# DATA IN THIS EXERCISE
-- ==== Sys2Proof/Machine/Verdicts.lean ====
section
/-! DEFINITION. What a track computes for one sample set: operands from the held beats, exact sums,
requantised codes and their comparison, and the projection check of a tap run (chapters "Tracks and array
arithmetic" and "Check plans and coverage"). -/

namespace Sys2Proof.Machine

/-! ## Operands -/

/-- A beat that the track holds for the item. -/
def beatOf (it : WorkItem) (role off : Nat) : Option (BitVec 512) :=
  (it.beats.find? fun b => b.role == role && b.offset == off).map (·.data)

def heldAll (it : WorkItem) (need : List (Nat × Nat)) : Bool := need.all fun n => (beatOf it n.1 n.2).isSome

/-- The input band of a position is complete (R208). -/
def inputOk (it : WorkItem) (pos : Nat) : Bool := heldAll it (it.layer.inputNeed pos)

/-- Raw bits of element (y, x, c) of a tensor, where its beat is held (R194). -/
def elemRaw (it : WorkItem) (role y x c : Nat) : Option Nat :=
  let b := it.layer.elemAt role y x c
  (beatOf it role (b / 512)).map fun d => d.toNat / 2 ^ (b % 512) % 2 ^ it.layer.bitsOf role

def inValue (it : WorkItem) (role y x c : Nat) : Int :=
  actValue it.layer.opTypes ((elemRaw it role y x c).getD 0)

/-- Activation of tap (ky, kx) and channel `c` at a position; pad_value outside the input (R171). -/
def tapValue (it : WorkItem) (pos ky kx c : Nat) : Int :=
  let l := it.layer
  match tapPlace (pos / l.wOut) l.stride l.pad ky l.inRows, tapPlace (pos % l.wOut) l.stride l.pad kx l.inCols with
  | some y, some x => inValue it 0 y x c
  | _, _ => l.padValue

/-- Activation of reduction element `k`: taps in raster order, channels innermost; a depthwise layer has one
channel per output (R172, R194). -/
def redValue (it : WorkItem) (pos k c : Nat) : Int :=
  let l := it.layer
  if l.depthwise then tapValue it pos (k / 3) (k % 3) c
  else tapValue it pos (k / l.cIn / l.kernel) (k / l.cIn % l.kernel) (k % l.cIn)

/-! ## Sums and codes -/

/-- The column sum of output channel `c` (R173). -/
def columnSum (it : WorkItem) (w tab : List Byte) (pos c : Nat) : Int :=
  let l := it.layer
  biasAt tab c + sumInt (fun k =>
    (redValue it pos k c - l.zpA) * (weightAt w l.depthwise l.cOut l.opTypes k c - l.zpW)) l.depth

/-- The output code of channel `c` (R177, R180). -/
def outCode (it : WorkItem) (w tab : List Byte) (pos c : Nat) : Code :=
  let l := it.layer
  let v : Int :=
    if l.kind = 4 then
      let y := pos / l.wOut
      let x := pos % l.wOut
      (inValue it 0 y x c - l.zpA) * l.mA + (inValue it 1 y x c - l.zpB) * l.mB
    else accMode l.accMode (columnSum it w tab pos c) * multAt tab c
  toCode v (shiftAt tab c) l.rndMode l.zpOut l.clampLo l.clampHi

/-- The code observed from the host, where its beat is held. -/
def observed (it : WorkItem) (pos c : Nat) : Option Int :=
  (elemRaw it 2 (pos / it.layer.wOut) (pos % it.layer.wOut) c).map (outValue it.layer.outType)

/-! ## A sample set -/

/-- What a sample set's computation found: elements compared and differing, the first difference with both
values, clamps, and the column sums after acc_mode (R212, R246). -/
structure SampleResult where
  checked  : Nat
  mism     : Nat
  first    : Nat
  recomp   : Int
  obs      : Int
  clipLow  : Nat
  clipHigh : Nat
  sums     : List Int
  deriving DecidableEq, Repr

def noResult : SampleResult :=
  { checked := 0, mism := 0, first := 0, recomp := 0, obs := 0, clipLow := 0, clipHigh := 0, sums := [] }

/-- One compared element joins the result. -/
def noteElem (index : Nat) (y obs : Int) (r : SampleResult) : SampleResult :=
  if y = obs then { r with checked := r.checked + 1 }
  else if r.mism = 0 then
    { r with checked := r.checked + 1, mism := 1, first := index, recomp := y, obs := obs }
  else { r with checked := r.checked + 1, mism := r.mism + 1 }

def noteClip (c : Code) (r : SampleResult) : SampleResult :=
  { r with
    clipLow := r.clipLow + (if c.clip = 1 then 1 else 0),
    clipHigh := r.clipHigh + (if c.clip = 2 then 1 else 0) }

/-- The channels that `done` names, in ascending order; a channel whose output beat is missing is computed and
not compared (R179, R211). -/
def compareChannels (it : WorkItem) (w tab : List Byte) (pos : Nat) (done : Nat → Bool) : SampleResult :=
  ((List.range it.layer.cOut).filter done).foldl (fun r c =>
    let code := outCode it w tab pos c
    let r := noteClip code r
    let r := if it.layer.kind = 4 then r
      else { r with sums := r.sums ++ [accMode it.layer.accMode (columnSum it w tab pos c)] }
    match observed it pos c with
    | some o => noteElem c code.y o r
    | none => r) noResult

/-! ## A tap run (R202) -/

def tapData (it : WorkItem) (i : Nat) : Option (BitVec 1024) := (it.taps.find? fun t => t.index == i).map (·.data)

/-- All tap beats and all input beats of a position have been delivered. -/
def tapReady (it : WorkItem) (pos : Nat) : Bool :=
  ((List.range it.layer.tapBeats).all fun j => (tapData it (pos * it.layer.tapBeats + j)).isSome) && inputOk it pos

/-- The host's accumulator of channel `c`. -/
def tapAcc (it : WorkItem) (pos c : Nat) : Int :=
  match tapData it (pos * it.layer.tapBeats + c / 32) with
  | some d => signed 32 (d.toNat / 2 ^ (32 * (c % 32)))
  | none => 0

def projection (seed : BitVec 64) (l : Layer) (j c : Nat) : Nat :=
  drawOf seed l.station l.layer (2 ^ 32 + 128 * c + j) % m31

/-- The projected weight w2[k][j]. -/
def projWeight (seed : BitVec 64) (l : Layer) (w : List Byte) (k j : Nat) : Nat :=
  sum31 (fun c => lift31 (weightAt w l.depthwise l.cOut l.opTypes k c - l.zpW) * projection seed l j c) l.cOut

def tapLhs (seed : BitVec 64) (it : WorkItem) (pos j : Nat) : Nat :=
  sum31 (fun c => lift31 (tapAcc it pos c) * projection seed it.layer j c) it.layer.cOut

def tapRhs (seed : BitVec 64) (it : WorkItem) (w tab : List Byte) (pos j : Nat) : Nat :=
  let l := it.layer
  let a := sum31 (fun k => lift31 (redValue it pos k 0 - l.zpA) * projWeight seed l w k j) l.depth
  let b := if l.tapBias then sum31 (fun c => lift31 (biasAt tab c) * projection seed l j c) l.cOut else 0
  reduce31 (a + b)

/-- The positions of a run among `done`, compared in raster order. -/
def compareRun (seed : BitVec 64) (it : WorkItem) (w tab : List Byte) (done : List Nat) : SampleResult :=
  (done.filter (tapReady it)).foldl (fun r pos =>
    let same := (List.range 128).all fun j => tapLhs seed it pos j == tapRhs seed it w tab pos j
    let rhs : Int := (tapRhs seed it w tab pos 0 : Nat)
    let lhs : Int := (tapLhs seed it pos 0 : Nat)
    if same then { r with checked := r.checked + 1 }
    else if r.mism = 0 then
      { r with checked := r.checked + 1, mism := 1, first := pos, recomp := rhs, obs := lhs }
    else { r with checked := r.checked + 1, mism := r.mism + 1 }) noResult

/-! ## Passes of an item (R170) -/

/-- Whether anything of a sample set can be computed: its input band is complete. -/
def computable (it : WorkItem) (x : Sample) : Bool := x.lost == 0 && inputOk it x.pos

/-- Sample sets that the array works on, in ascending order. -/
def worked (it : WorkItem) : List Sample := it.samples.filter fun x => !x.done && computable it x

/-- Positions of a run that can be compared. -/
def runReady (it : WorkItem) : List Nat := it.run.filter (tapReady it)

/-- Weight tiles as passes: an element-wise layer has one visit per position. -/
def passTiles (l : Layer) : Nat := if l.kind = 4 ∨ l.kind = 5 then 1 else l.tiles

/-- Passes of the whole item: positions by tiles, or the positions of its run. -/
def passTotal (it : WorkItem) (n : Nat) : Nat :=
  if it.layer.kind = 5 then (runReady it).length else passTiles it.layer * n

/-- The tile whose passes complete channel `c`: the last slice of its column tile. -/
def lastTile (l : Layer) (c : Nat) : Nat :=
  if l.kind = 4 then 0
  else if l.depthwise then c / 14
  else (ceilDiv l.depth (kMode l.opTypes) - 1) * ceilDiv l.cOut 128 + c / 128

end Sys2Proof.Machine
end

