def execEpochPreparation (s : State) : Host.Outcome State Fault Refusal :=
  next (when (s.fw && s.ttb.announced.isNone && (s.ttb.running || s.ttb.armed))
    (fun s => conductorRead (prepareEpoch s)) s)

end Sys2Proof.Machine
end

# REQUIRED ACTION
From the line with "else (ceilDiv l.depth" to the end of the listing above, set down every line exactly as it appears, both ends included.

# RESULT FOR THIS EXERCISE
  else (ceilDiv l.depth (kMode l.opTypes) - 1) * ceilDiv l.cOut 128 + c / 128

end Sys2Proof.Machine
end

def execEpochPreparation (s : State) : Host.Outcome State Fault Refusal :=
  next (when (s.fw && s.ttb.announced.isNone && (s.ttb.running || s.ttb.armed))
    (fun s => conductorRead (prepareEpoch s)) s)

end Sys2Proof.Machine
end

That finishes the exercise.